On 04/04/2017 11:37 AM, NeilBrown wrote:
> On Tue, Apr 04 2017, Michael Wang wrote:
[snip]
>>>
>>> If sync_request_write() is using a bio that has already been used, it
>>> should call bio_reset() and fill in the details again.
>>> However I don't see how that would happen.
>>> Can you give specific details on the situation that triggers the bug?
>>
>> We have storage side mapping lv through scst to server, on server side
>> we assemble them into multipath device, and then assemble these dm into
>> two raid1.
>>
>> The test is firstly do mkfs.ext4 on raid1 then start fio on it, on storage
>> side we unmap all the lv (could during mkfs or fio), then on server side
>> we hit the BUG (reproducible).
> 
> So I assume the initial resync is still happening at this point?
> And you unmap *all* the lv's so you expect IO to fail?
> I can see that the code would behave strangely if you have a
> bad-block-list configured (which is the default).
> Do you have a bbl?  If you create the array without the bbl, does it
> still crash?

The resync is at least happen concurrently in this case, we try
to simulate the case that all the connections dropped, the IO do
failed, also bunch of kernel log like:

md: super_written gets error=-5
blk_update_request: I/O error, dev dm-3, sector 64184
md/raid1:md1: dm-2: unrecoverable I/O read error for block 46848

we expect that to happen, but server should not crash on BUG.

And we haven't done any thing special regarding bbl, the bad_blocks
in sysfs are all empty.

> 
>>
>> The path of bio was confirmed by add tracing, it is reused in sync_request_write()
>> with 'bi_next' once chained inside blk_attempt_plug_merge().
> 
> I still don't see why it is re-used.
> I assume you didn't explicitly ask for a check/repair (i.e. didn't write
> to .../md/sync_action at all?).  In that case MD_RECOVERY_REQUESTED is
> not set.

Just unmap lv on storage side, no operation on server side.

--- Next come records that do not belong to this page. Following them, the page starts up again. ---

/-- The UNSEAT creep of a SURVEY has passed the window (R168). An angle past it after the unseat watch has expired leaves the stroke in UNSEAT
(DESIGN CHOICE, log entry 70). -/
def State.angleAtUnseat (t : Stroke) (s : State) : State :=
  if !t.unseatPassed && t.unseatWatch.isSome && s.profile.seat + s.profile.tol < -(turnedCw t.unseatOrigin s.kelly.angle) then
    (s.onStroke fun t => { t with unseatPassed := true, unseatWatch := none }).phaseRequest .rotary .brake
  else s

/-- The relief angle is turned (R135): half the seat angle in a LOCKED BORE, 90.0° in a HANGING BORE. -/
def State.angleAtRelief (o : Order) (s : State) : State :=
  match s.axes.relief with
  | some r =>
    let turned := -(turnedCw r.origin s.kelly.angle)
    if r.stage = .turning && (if o.isLocked then decide (s.profile.seat ≤ 2 * turned) else decide (900 ≤ turned)) then
      (s.onAxes fun a => { a with relief := some ⟨.unwinding, r.origin⟩ }).phaseRequest .rotary .brake
    else s
  | none => s

/-- An angle sample at the stroke. -/
def State.angleAtStroke (s : State) : State :=
  match s.seq.stroke with
  | some t =>
    if t.closed || t.met then s
    else if t.phase = .turnCw || t.phase = .turnCcw then s.angleAtTurn t
    else if t.phase = .unseat then s.angleAtUnseat t
    else s.angleAtRelief (s.orderOf t)
  | none => s

/-- The re-seat check fails: its creep is stopped (R175). -/
def State.failReseat (v : FaultVector) (s : State) : State := (s.phaseRequest .rotary .brake).reseatFailed v

/-- The latest angle lies beyond the re-seat tolerance of the reference (R175); never beyond an absent one (DESIGN CHOICE, log entry 77). -/
def State.pastReseat (s : State) : Bool :=
  match s.ctl.park.bind (·.refs.angle), s.kelly.angle with
  | some r, some a => decide (r + s.profile.tol < a)
  | _, _ => false

/-- An angle sample at the re-seat check (R175). -/
def State.angleAtReseat (s : State) : State :=
  match s.ctl.reseat with
  | .checking _ false false => if s.pastReseat then s.failReseat .seatAttempts else s
  | _ => s

/-- A start angle that no sample had supplied takes the first one (DESIGN CHOICE, log entry 76). -/
def State.fillOrigins (a : Int) (s : State) : State :=
  let s := s.onRotation fun r => { r with origin := r.origin.or (some a) }
  s.onStroke fun t => { t with
    turnOrigin := if t.phase = .turnCw || t.phase = .turnCcw then t.turnOrigin.or (some a) else t.turnOrigin
    unseatOrigin := if t.phase = .unseat then t.unseatOrigin.or (some a) else t.unseatOrigin }

/-- A rotary angle sample (R36, R40). -/
def State.takeAngle (x : Int) (s : State) : State :=
  let was := s.kelly.angle
  let s := (s.onKelly fun m => { m with angle := some x }).fillOrigins x
  let s :=
    match was with
    | some b => s.springBack (x - b)
    | none => s
  s.rotationAngle.angleAtStroke.angleAtReseat.watchParkAngle

/-! ### Stalls (R135) -/

/-- The stall watch is kept: a boring stroke, the rotary setpoint clockwise, no relief turn. -/
def State.stallWatched (s : State) : Bool :=
  s.axes.relief.isNone && decide (0 < s.axes.rotary.setpoint) &&
    (match s.seq.stroke with
      | some t => t.boring
      | none => false)

/-- The stall condition: measured torque at 95 % of the torque limit, speed below 1.0 rpm. -/
def State.stalled (s : State) : Bool :=
  s.stallWatched &&
    (match s.kelly.torque, s.kelly.speed with
      | some q, some v => decide (95 * s.axes.limits.torque ≤ 100 * magnitude q) && decide (magnitude v < 10)
      | _, _ => false)

/-- The stall timer starts when the condition becomes true and stops when it becomes false. -/
def State.testStall (s : State) : State :=
  let b := s.stalled
  s.onAxes fun a => { a with stallTimer := if b then some (a.stallTimer.getD 1500) else none }

/-! ### Pressures, tension, speed, gear -/

/-- A peak is raised while a stroke is in flight (R64). -/
def State.peak (f : Figures → Figures) (s : State) : State := s.onStroke fun t => { t with figures := f t.figures }

/-- The measured torque (R42). -/
def State.formTorque (s : State) : Option Int :=
  match s.kelly.pressA, s.kelly.pressB, s.axes.gear with
  | some a, some b, some g =>
    if s.profile.committed then some (roundMagnitude ((a - b) * s.profile.gearConst g) 100) else none
  | _, _, _ => none

/-- The crowd force (R43). -/
def State.formCrowdForce (s : State) : Option Int :=
  match s.kelly.pressCap, s.kelly.pressRod with
  | some c, some r =>
    if s.profile.committed then some (roundMagnitude (c * fig s.profile.machine.aCap - r * fig s.profile.machine.aRod) 100)
    else none
  | _, _ => none

/-- A torque rise noted by the UNSEAT phase of a SURVEY (R168), of the magnitude of the measured torque (DESIGN CHOICE, log entry 67); none
once an ABORT or a reaction has met the stroke (DESIGN CHOICE, log entry 62). -/
def State.torqueAtUnseat (s : State) : State :=
  match s.seq.stroke, s.kelly.torque with
  | some t, some q =>
    let a := -(turnedCw t.unseatOrigin s.kelly.angle)
    if t.phase = .unseat && !t.closed && t.unseatConfirm ≤ magnitude q && s.profile.seat - s.profile.tol ≤ a &&
        a ≤ s.profile.seat + s.profile.tol then
      s.peak fun f => { f with releasedAfter := true }
    else s
  | _, _ => s

/-- A torque rise at the re-seat check (R175), of the magnitude of the measured torque (DESIGN CHOICE, log entry 67). -/
def State.torqueAtReseat (s : State) : State :=
  match s.ctl.reseat, s.kelly.torque with
  | .checking c false false, some q =>
    if c ≤ magnitude q && !s.pastReseat then
      (({ s with ctl := { s.ctl with reseat := .checking c true false } } : State).phaseRequest .rotary .brake).startSeatSettle
    else s
  | _, _ => s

> So sync_request() sends only one bio to generic_make_request():
>    r1_bio->bios[r1_bio->read_disk];
> 
> then sync_request_write() *doesn't* send that bio again, but does send
> all the others.
> 
> So where does it reuse a bio?

If that's the design then it would be strange... the log do showing the path
of that bio go through sync_request(), will do more investigation.

> 
>>
>> We also tried to reset the bi_next inside sync_request_write() before
>> generic_make_request() which also works.
>>
>> The testing was done with 4.4, but we found upstream also left bi_next
>> chained after done in request, thus we post this RFC.
>>
>> Regarding raid1, we haven't found the place on path where the bio was
>> reset... where does it supposed to be?
> 
> I'm not sure what you mean.
> We only reset bios when they are being reused.
> One place is in process_checks() where bio_reset() is called before
> filling in all the details.
> 
> 
> Maybe, in sync_request_write(), before
> 
> 	wbio->bi_rw = WRITE;
> 
> add something like
>   if (wbio->bi_next)
>      printk("bi_next!= NULL i=%d read_disk=%d bi_end_io=%pf\n",
>           i, r1_bio->read_disk, wbio->bi_end_io);
> 
> that might help narrow down what is happening.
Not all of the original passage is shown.